The non-compliance with all the conditions prescribed under FIRB Resolution Nos. 19-21 and 23-21 shall be meted with suspension of the Income Tax incentive on the revenue corresponding to the months of non-compliance. Hence, RBE shall pay the Income Tax using the regular rate of either twenty-five percent (25%) or twenty percent (20%) based on the taxable net income corresponding to the months the RBE has violation. For RBEs with no existing transactions subject to the regular Income Tax rate, BIR Form 1702-MX shall be used for the voluntary payment of the Income Tax due on the months with reported violation.
However, for RBEs which have existing transactions subject to regular Income Tax rate, the voluntary payment shall be made through BIR Form 0605 and bank-validated copy of which shall be attached in the Annual Income Tax Return (AITR) to be filed. In both cases, the computation of the Income Tax due shall be:
Net taxable income* for the year / 12 months ……………….. ₱ xxxx.xx
Multiply by the applicable rate of either 25% or 20% …….. X %
Income Tax Due ……………………………………………………………… ₱ xxxx.xx
*Computed based on existing policies which is net of allowable deduction
In the absence of voluntary payment by RBEs or the voluntary payments made is not sufficient, the RBE shall be subjected to an audit pursuant to a Letter of Authority (LOA).
RMC No. 24-2022,
March 11, 2022
This clarifies issues relative to RR No. 21-2021 implementing the amendments to the Value-Added Tax (VAT) zero rating provisions under Sections 106 and 108 of the National Internal Revenue Code of 1997 (Tax Code), in relation to Sections 294(E) and 295(D), Title XIII of the Tax Code, introduced by RA No. 11534 (CREATE Act), and Section 5, Rule 2 and Section 5, Rule 18 of the CREATE Act Implementing Rules and Regulations.
Prior to CREATE, the cross-border doctrine governs the sale of goods and services by a VAT-registered seller from the customs territory to registered business entities (“RBE”) within the ecozone or freeport which is treated as constructive export subject to zero percent (0%) VAT.

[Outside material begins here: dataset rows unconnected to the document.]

-- ==== Sys2Proof/Machine/PartsSys.lean ====
section
/-! DEFINITION. The parts of the state that spec/18 to spec/24 name: counters, the conservator, the checking services,
power, the redundant pair, and start-up with the flash devices, the fuses and the pins. -/

namespace Sys2Proof.Machine

/-- One event counter (R390 to R397), with the snapshot of the last boundary. -/
structure Counter where
  value : BitVec 48 := 0
  ovf : Bool := false
  clearPend : Bool := false
  snapValue : BitVec 48 := 0
  snapOvf : Bool := false
  snapGated : Bool := false
deriving DecidableEq, Repr, Inhabited

/-- One sensor (R403, R404, R412). The factory gain and offset are numerators over 2^16, and so is `factory`; `plausSince`
is when plausible readings began. -/
structure Sensor where
  value : Int := 0
  factory : Int := 0
  valid : Bool := false
  fault : Bool := false
  gainF : Int := 65536
  offsetF : Int := 0
  lastRaw : Int := 0
  sameSince : Nat := 0
  pairAtSame : Int := 0
  plausSince : Option Nat := none
deriving DecidableEq, Repr, Inhabited

/-- A trim entry (R400); the identity when never written. -/
structure Trim where
  gain : Int := 0
  offset : Int := 0
deriving DecidableEq, Repr, Inhabited

/-- Health states (R411). -/
inductive HealthState where
  | ok | watch | replace
deriving DecidableEq, Repr, Inhabited

/-- A component's health (R410, R411). -/
structure Health where
  score : Nat := 1000
  state : HealthState := .ok
  pinned : Bool := false
deriving DecidableEq, Repr, Inhabited

/-- Voltages of one pair of profile and domain (R399, R407). -/
structure Rail where
  vFuse : Int := 0
  guard : Int := 0
  vMax : Int := 0
  vSet : Int := 0
  vNext : Option Int := none
deriving DecidableEq, Repr, Inhabited

/-- The conservator (R399 to R413). Rails are keyed profile x 64 + domain; `planned` says that a replan completed since reset,
`replanFrom` and `lastDay` place the timed replans in powered time, `history` is oldest first, `uncorr` holds the devices of
uncorrectable errors with their powered times. -/
structure Cons where
  replanBusy : Bool := false
  planned : Bool := false
  ceiling : Nat := 0
  ceilingNext : Option Nat := none
  projHours : Word := 0xFFFFFFFF
  events : BitVec 8 := 0
  sensors : Tab Sensor := []
  trims : Tab Trim := []
  trimsNext : Option (Tab Trim) := none
  rails : Tab Rail := []
  margins : Tab Int := []
  marginDoms : Tab Nat := []
  poweredNs : Nat := 0
  replanFrom : Nat := 0
  lastDay : Nat := 0
  history : List (Nat × Int) := []
  health : Tab Health := []
  uncorr : List (Nat × Nat) := []
deriving DecidableEq, Repr, Inhabited

/-- Unit states (R423). -/
inductive UnitHealth where
  | healthy | suspect | benched | cleared
deriving DecidableEq, Repr, Inhabited

/-- One testable unit (R419 to R425, R434). `plan` is the state the running plan goes by. -/
structure UnitRun where
  state : UnitHealth := .healthy
  held : Bool := false
  benches : Nat := 0
  streak : Nat := 0
  clean : Nat := 0
  failed : Nat := 0
  runs : Nat := 0
  planBenched : Bool := false
  stress : BitVec 16 := 0
  eventTick : Option Nat := none
deriving DecidableEq, Repr, Inhabited

/-- The field-test run in progress (R420). -/
structure TestRun where
  unit : Nat := 0
  segments : Nat := 0
  ticks : Nat := 0
  seed : List Byte := []
  inSegment : Bool := false
deriving DecidableEq, Repr, Inhabited

/-- A spot sample being recomputed (R417, R418). -/
structure SpotRun where
  source : Nat := 0
  checker : Nat := 0
  activity : Nat := 0
  seq : Nat := 0
  ticks : Nat := 0
deriving DecidableEq, Repr, Inhabited

/-- Copy states (R433). -/
inductive CopyHealth where
  | ok | suspect | reloading | reloaded
deriving DecidableEq, Repr, Inhabited

/-- One weight copy (R426 to R429): its state, the last final digest and its round's tick, the tick of a round in progress, and
the boundaries since a digest that is not decided became final. -/
structure CopyRun where
  state : CopyHealth := .ok
  alone : Bool := false
  digest : List Byte := []
  digestTick : Nat := 0
  round : Option Nat := none
  boundaries : Option Nat := none
deriving DecidableEq, Repr, Inhabited

/-- A DIGEST message held, own or received (R427, R467). -/
structure DigestMsg where
  sender : Nat := 0
  group : Nat := 0
  kind : Nat := 0
  tick : Nat := 0
  digest : List Byte := []
deriving DecidableEq, Repr, Inhabited

/-- The checking services (R414 to R434); `loadLost` holds the regions of which the log of weight loads has lost an
entry (R428). -/
structure Check where
  maintenance : Bool := false
  maintPend : Bool := false
  stress : Bool := false
  testing : Bool := false
  unit : Nat := 0
  events : BitVec 7 := 0
  units : Tab UnitRun := []
  run : Option TestRun := none
  spots : List SpotRun := []
  spotCount : Tab Nat := []
  copies : Tab CopyRun := []
  digests : List DigestMsg := []
  loadLog : List WLoad := []
  loadLost : Tab Bool := []
deriving DecidableEq, Repr, Inhabited

/-- Power, clocks and profiles (R435 to R453): `decided` and `decidedShed` hold the profiles and the shed channels chosen for
the coming boundaries, the next first; `warnOn` and `hotOn` are the latched steps of the thermal ladder and the `...At` fields say when each was last met; `capShed`,
`critShed` and `modShed` are the channels shed for a cap, for their own sites and for a module-level site. -/
structure Power where
  profile : Nat := 0
  decided : List Nat := []
  decidedShed : List (BitVec 6) := []
  warnOn : Bool := false
  hotOn : Bool := false
  warnAt : Nat := 0
  hotAt : Nat := 0
  critAt : Tab Nat := []
  capFail : Bool := false
  safe : Bool := false
  fast : Bool := false
  throttle : Bool := false
  pcapPin : Bool := false
  flowLow : Bool := false
  flowSince : Option Nat := none
  modHot : Bool := false
  shed : BitVec 6 := 0
  capShed : BitVec 6 := 0
  critShed : BitVec 6 := 0
  modShed : BitVec 6 := 0
  events : BitVec 8 := 0
  reqProfile : Nat := 0
  cap : Nat := 0
  capNext : Option Nat := none
  fastTarget : Nat := 0
  domains : Tab Nat := []
  ing : Bool := false
  dbg : Bool := false
  beating : Bool := false
  lastBeat : Nat := 0
  trayLost : Bool := false
  dipLast : DWord := 0
  dipCount : Word := 0
  droopCount : BitVec 48 := 0
  dipStart : Nat := 0
  dipMin : Nat := 0
  droops : Tab Bool := []
  droopCycles : Tab Nat := []
  degraded : Bool := false
  degradedPrev : Bool := false
deriving DecidableEq, Repr, Inhabited

/-- Ring roles of a pair (R458). -/
inductive PairRole where
  | standby | claiming | active
deriving DecidableEq, Repr, Inhabited

/-- Where a module stands in its admission (R466). -/
inductive Admit where
  | pending | shadow | admitted
deriving DecidableEq, Repr, Inhabited

/-- The redundant pair and module admission (R454 to R471). Line fields are true when asserted. `peerReleased`,
`ownAsserted` are time-base values, `fitSince`, `standbySince`, `revertAt`, `swapBase` and `activeSince` boundary launch
times; `decideAt` holds (tick, tick in which its own last digest became final). -/
structure Pair where
  role : PairRole := .standby
  cause : BitVec 4 := 0
  pin : Bool := false
  ownBus : Bool := false
  peer : Bool := false
  peerReleased : Nat := 0
  ownAsserted : Nat := 0
  absent : BitVec 6 := 0
  suspect : BitVec 6 := 0
  admittedSet : BitVec 6 := 0
  events : BitVec 8 := 0
  admission : Admit := .pending
  admitCount : Nat := 0
  admitCountLatch : Nat := 0
  unchanged : Nat := 0
  firstMarker : Option Nat := none
  lastMarker : Option Nat := none
  decideAt : List (Nat × Nat) := []
  revertWait : Nat := 0
  lastTakeover : Nat := 0
  everActive : Bool := false
  claimedFit : Bool := false
  claimAbsent : Nat := 0
  activeSince : Option Nat := none
  swapBase : Option Nat := none
  swapReleased : Option Nat := none
  fitSince : Option Nat := none
  standbySince : Option Nat := none
  revertAt : Option Nat := none
  byRevert : Bool := false
  releaseAt : Option Nat := none
  portsDown : BitVec 4 := 0
deriving DecidableEq, Repr, Inhabited

/-- Start stages (R492). -/
inductive Stage where
  | rom | images | training | binding | ringWait | running | unbound | recovery
deriving DecidableEq, Repr, Inhabited

/-- Image transfer states (R493). -/
inductive ImgState where
  | idle | erasing | opened | verifying | verified | failed
deriving DecidableEq, Repr, Inhabited

/-- The image transfer (R485 to R493); `committed` says that a verified CAL image has been stored. -/
structure Image where
  buf : Tab Byte := []
  length : Word := 0
  offset : Word := 0
  blkLen : BitVec 13 := 0
  crc : Word := 0
  state : ImgState := .idle
  busy : Bool := false
  result : Nat := 0
  owner : Nat := 0
  typ : Nat := 0
  openLen : Nat := 0
  blocks : List Nat := []
  data : Tab Byte := []
  detail : Nat := 0
  dest : Bool := false
  committed : Bool := false
deriving DecidableEq, Repr, Inhabited

/-- A firmware copy in flash (R478 to R482). -/
structure FwCopy where
  bundle : List Byte := []
  selectable : Bool := true
  rejected : Bool := false
deriving DecidableEq, Repr, Inhabited

/-- A settings format area (R491). -/
structure Settings where
  used : Bool := false
  format : Nat := 0
  trims : Tab Trim := []
  cal : Tab CalSet := []
deriving DecidableEq, Repr, Inhabited

/-- What survives a module reset: flash, fuses and the AON latch (R472, R478). -/
structure Persist where
  bootSel : Bool := false
  trial : Bool := false
  tries : Nat := 0
  copyA : FwCopy := {}
  copyB : FwCopy := {}
  slotA : List Byte := []
  slotB : List Byte := []
  slotAOk : Bool := true
  slotBOk : Bool := true
  settings0 : Settings := {}
  settings1 : Settings := {}
  confirmedFormat : Nat := 0
  svnFloor : Nat := 0
  fwKeysRevoked : BitVec 2 := 0
  cause : Nat := 0
  later : Nat := 0
  lastBoundA : Bool := false
  lastBoundB : Bool := false
  accession : List Byte := List.replicate 16 0
  build : BitVec 24 := 0
  line : BitVec 8 := 1
  tWarn : Nat := 950
  tHot : Nat := 1000
  tCrit : Nat := 1050
  tTrip : Nat := 1150
  dipMin : Nat := 0
  record : List AccEntry := []
deriving DecidableEq, Repr, Inhabited

/-- Start-up: the stage, whether a reset is held and what its hold waits for (the input, or after a thermal trip MOD_RESET_N or a power
cycle), the running copy, straps and supply pins (R472 to R484, R496). -/
structure Start where
  stage : Stage := .rom
  hold : Bool := false
  rstPin : Bool := false
  recoverNext : Bool := false
  waitInput : Bool := false
  tripHold : Bool := false
  tripFreed : Bool := false
  fwCopy : Bool := false
  fwFallback : Bool := false
  bindDone : Bool := false
  bindTime : Nat := 0
  slotId : Nat := 0
  ringSel : Bool := false
  priN : Bool := false
  p48 : Bool := true
  aux : Bool := true
  perst : Bool := false
deriving DecidableEq, Repr, Inhabited

end Sys2Proof.Machine
end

With the passage of CREATE, the cross-border doctrine has been rendered ineffectual and inoperative for VAT purposes because:
- CREATE expressly provided that only those goods and services that are directly and exclusively used in the registered project/activity of the RBE qualify as VAT 0% local purchases;
- CREATE and its IRR stated certain parameters for the availment of VAT zero-rating on local purchases of registered export enterprises, regardless of location; and
- VAT zero-rate provisions now provide that the effectively zero-rated sales shall apply only to sales of goods and services rendered to persons or entities who have direct and indirect tax-exemption granted pursuant to special laws or international agreements to which the Philippines is a signatory.
With the passage of CREATE, the following rules govern the enjoyment of VAT exemptions and zero-rated incentives for RBEs:
- Enterprises registered with the Investment Promotion Agencies (“IPAs”) shall now be governed by CREATE with respect to the availment of tax incentives, including VAT exemption of RBEs enjoying the 5% gross income earned or special corporate income tax.
- Enterprises registered prior to CREATE shall continue to enjoy VAT exemptions and zero-rating on local purchases of goods and services provided that it shall only apply to goods and services directly attributable to and exclusively used in the registered project/activity of the export enterprise during the period of registration until the expiration of the transitory period under Section 311 of the 1997 NIRC, as amended.
Enterprises located within ecozones and freeports still invoke Sections 106(A)(2)(b) [on transactions deemed sale] and 108(B)(3) [on services rendered to persons or entities exempt under special laws or international agreements to which the Philippines is a signatory] of the 1997 NIRC, as amended, after the effectivity of CREATE cannot claim VAT zero-rating on local purchases of goods and services. These business enterprises shall only be accorded VAT zero-rating on local purchases of goods and/or services that are directly and exclusively used in the registered project or activity of the registered export enterprises.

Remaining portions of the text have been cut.